What to produce | Give again, exactly as written, each line of the material below starting at the line that contains "def goodTrailer : Trailer" and ending at the line that contains "theorem test_wellFormed_wr_value : (AsmLine.wr". Both ends count, and no other line does.

Exercise input |

● ● ● ●

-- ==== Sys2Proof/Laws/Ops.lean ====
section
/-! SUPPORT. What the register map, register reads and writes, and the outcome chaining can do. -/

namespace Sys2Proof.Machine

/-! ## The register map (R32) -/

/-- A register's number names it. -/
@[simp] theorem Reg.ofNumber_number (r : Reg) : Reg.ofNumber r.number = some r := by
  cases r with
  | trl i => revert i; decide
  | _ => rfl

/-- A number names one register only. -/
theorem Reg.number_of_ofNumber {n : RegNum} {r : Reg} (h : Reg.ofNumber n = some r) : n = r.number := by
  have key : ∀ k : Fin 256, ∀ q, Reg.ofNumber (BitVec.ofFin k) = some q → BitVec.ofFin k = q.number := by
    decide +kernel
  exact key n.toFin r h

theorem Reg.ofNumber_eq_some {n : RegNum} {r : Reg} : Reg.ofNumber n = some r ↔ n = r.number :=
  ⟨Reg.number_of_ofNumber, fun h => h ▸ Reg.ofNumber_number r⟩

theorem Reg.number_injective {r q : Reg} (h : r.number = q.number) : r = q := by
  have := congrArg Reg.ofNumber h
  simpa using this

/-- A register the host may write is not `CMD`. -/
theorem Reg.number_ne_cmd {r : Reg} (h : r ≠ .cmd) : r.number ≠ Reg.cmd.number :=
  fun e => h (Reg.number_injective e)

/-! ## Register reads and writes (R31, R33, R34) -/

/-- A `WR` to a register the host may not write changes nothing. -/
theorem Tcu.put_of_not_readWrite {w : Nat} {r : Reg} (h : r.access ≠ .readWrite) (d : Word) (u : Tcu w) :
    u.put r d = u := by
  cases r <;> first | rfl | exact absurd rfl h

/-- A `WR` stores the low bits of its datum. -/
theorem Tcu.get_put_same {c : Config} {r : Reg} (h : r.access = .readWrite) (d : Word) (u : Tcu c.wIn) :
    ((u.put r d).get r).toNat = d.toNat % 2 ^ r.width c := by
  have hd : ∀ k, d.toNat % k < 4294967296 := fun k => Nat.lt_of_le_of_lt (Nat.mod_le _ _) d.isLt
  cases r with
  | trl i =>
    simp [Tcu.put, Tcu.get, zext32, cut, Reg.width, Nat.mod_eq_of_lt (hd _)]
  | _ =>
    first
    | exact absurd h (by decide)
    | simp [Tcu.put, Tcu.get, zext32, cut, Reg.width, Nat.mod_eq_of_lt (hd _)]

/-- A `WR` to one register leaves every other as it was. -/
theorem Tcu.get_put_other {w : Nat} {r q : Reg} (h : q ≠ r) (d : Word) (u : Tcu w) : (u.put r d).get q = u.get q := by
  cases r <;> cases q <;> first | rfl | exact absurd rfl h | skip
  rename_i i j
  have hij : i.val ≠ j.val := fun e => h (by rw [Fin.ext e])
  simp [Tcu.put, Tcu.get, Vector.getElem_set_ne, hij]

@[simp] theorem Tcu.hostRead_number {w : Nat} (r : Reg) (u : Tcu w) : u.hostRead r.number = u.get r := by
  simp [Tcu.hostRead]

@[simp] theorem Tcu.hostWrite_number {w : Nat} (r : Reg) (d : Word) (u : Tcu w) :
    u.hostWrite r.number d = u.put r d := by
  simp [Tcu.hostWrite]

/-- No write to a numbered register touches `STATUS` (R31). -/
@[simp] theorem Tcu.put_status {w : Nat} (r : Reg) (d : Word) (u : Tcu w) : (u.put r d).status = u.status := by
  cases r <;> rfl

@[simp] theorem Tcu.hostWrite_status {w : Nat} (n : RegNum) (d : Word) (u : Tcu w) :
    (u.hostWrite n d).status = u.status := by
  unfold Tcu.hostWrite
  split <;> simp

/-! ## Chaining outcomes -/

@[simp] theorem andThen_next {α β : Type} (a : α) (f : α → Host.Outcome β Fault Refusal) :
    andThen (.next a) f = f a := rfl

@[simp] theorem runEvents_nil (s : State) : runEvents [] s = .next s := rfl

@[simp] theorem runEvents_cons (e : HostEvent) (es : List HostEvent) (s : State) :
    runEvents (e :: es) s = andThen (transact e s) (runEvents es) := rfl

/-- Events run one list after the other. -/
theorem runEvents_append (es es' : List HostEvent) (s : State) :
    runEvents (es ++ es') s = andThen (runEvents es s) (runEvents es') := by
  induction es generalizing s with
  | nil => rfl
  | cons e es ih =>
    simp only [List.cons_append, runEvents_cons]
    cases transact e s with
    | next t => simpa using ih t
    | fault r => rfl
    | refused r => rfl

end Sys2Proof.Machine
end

● ● ● ●

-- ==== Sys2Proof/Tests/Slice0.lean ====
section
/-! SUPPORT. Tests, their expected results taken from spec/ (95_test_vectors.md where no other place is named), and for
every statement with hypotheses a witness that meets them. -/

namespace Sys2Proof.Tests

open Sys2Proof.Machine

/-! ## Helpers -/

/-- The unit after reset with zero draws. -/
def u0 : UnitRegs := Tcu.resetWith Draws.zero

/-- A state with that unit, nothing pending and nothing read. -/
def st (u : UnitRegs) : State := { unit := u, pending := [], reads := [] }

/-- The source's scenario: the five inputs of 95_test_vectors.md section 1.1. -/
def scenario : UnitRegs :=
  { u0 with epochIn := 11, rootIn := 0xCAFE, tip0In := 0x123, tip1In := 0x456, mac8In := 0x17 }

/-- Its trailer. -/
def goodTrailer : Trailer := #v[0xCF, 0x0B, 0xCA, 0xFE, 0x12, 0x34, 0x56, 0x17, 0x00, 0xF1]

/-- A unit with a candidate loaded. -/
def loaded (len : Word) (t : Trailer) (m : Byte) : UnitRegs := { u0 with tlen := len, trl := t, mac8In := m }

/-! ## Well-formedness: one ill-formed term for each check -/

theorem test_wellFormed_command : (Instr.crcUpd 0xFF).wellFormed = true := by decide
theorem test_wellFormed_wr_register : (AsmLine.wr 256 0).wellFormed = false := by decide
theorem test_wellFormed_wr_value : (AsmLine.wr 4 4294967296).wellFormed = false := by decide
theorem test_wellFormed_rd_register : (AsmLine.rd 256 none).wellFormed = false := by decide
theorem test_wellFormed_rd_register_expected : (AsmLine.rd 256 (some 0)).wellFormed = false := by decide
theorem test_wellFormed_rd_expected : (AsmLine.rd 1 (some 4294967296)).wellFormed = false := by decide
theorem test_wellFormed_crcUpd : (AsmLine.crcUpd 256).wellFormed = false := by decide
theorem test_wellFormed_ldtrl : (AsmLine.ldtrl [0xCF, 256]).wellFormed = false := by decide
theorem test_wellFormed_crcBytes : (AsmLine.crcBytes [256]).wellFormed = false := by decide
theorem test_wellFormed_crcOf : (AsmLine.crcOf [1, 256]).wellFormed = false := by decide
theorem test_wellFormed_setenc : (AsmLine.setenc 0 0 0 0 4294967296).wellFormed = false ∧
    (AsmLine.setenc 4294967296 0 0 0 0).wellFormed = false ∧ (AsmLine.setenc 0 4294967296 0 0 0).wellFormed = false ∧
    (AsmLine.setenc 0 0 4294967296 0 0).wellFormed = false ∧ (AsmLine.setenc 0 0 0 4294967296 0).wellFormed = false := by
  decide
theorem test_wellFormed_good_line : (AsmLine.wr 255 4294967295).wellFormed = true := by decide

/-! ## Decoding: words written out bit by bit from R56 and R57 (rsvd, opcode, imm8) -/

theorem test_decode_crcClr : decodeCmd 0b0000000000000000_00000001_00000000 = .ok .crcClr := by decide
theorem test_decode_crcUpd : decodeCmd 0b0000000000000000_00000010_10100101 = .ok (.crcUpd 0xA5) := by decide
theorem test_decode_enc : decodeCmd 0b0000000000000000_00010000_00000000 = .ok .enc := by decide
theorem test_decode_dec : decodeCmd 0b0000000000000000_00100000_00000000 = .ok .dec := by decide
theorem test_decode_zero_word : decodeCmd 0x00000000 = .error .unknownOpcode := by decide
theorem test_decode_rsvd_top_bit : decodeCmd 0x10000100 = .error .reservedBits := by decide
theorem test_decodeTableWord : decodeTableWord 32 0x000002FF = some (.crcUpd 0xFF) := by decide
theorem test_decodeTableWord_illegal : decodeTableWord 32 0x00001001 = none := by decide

● ● ● ●

Result for this exercise |
def goodTrailer : Trailer := #v[0xCF, 0x0B, 0xCA, 0xFE, 0x12, 0x34, 0x56, 0x17, 0x00, 0xF1]

/-- A unit with a candidate loaded. -/
def loaded (len : Word) (t : Trailer) (m : Byte) : UnitRegs := { u0 with tlen := len, trl := t, mac8In := m }

/-! ## Well-formedness: one ill-formed term for each check -/

theorem test_wellFormed_command : (Instr.crcUpd 0xFF).wellFormed = true := by decide
theorem test_wellFormed_wr_register : (AsmLine.wr 256 0).wellFormed = false := by decide
theorem test_wellFormed_wr_value : (AsmLine.wr 4 4294967296).wellFormed = false := by decide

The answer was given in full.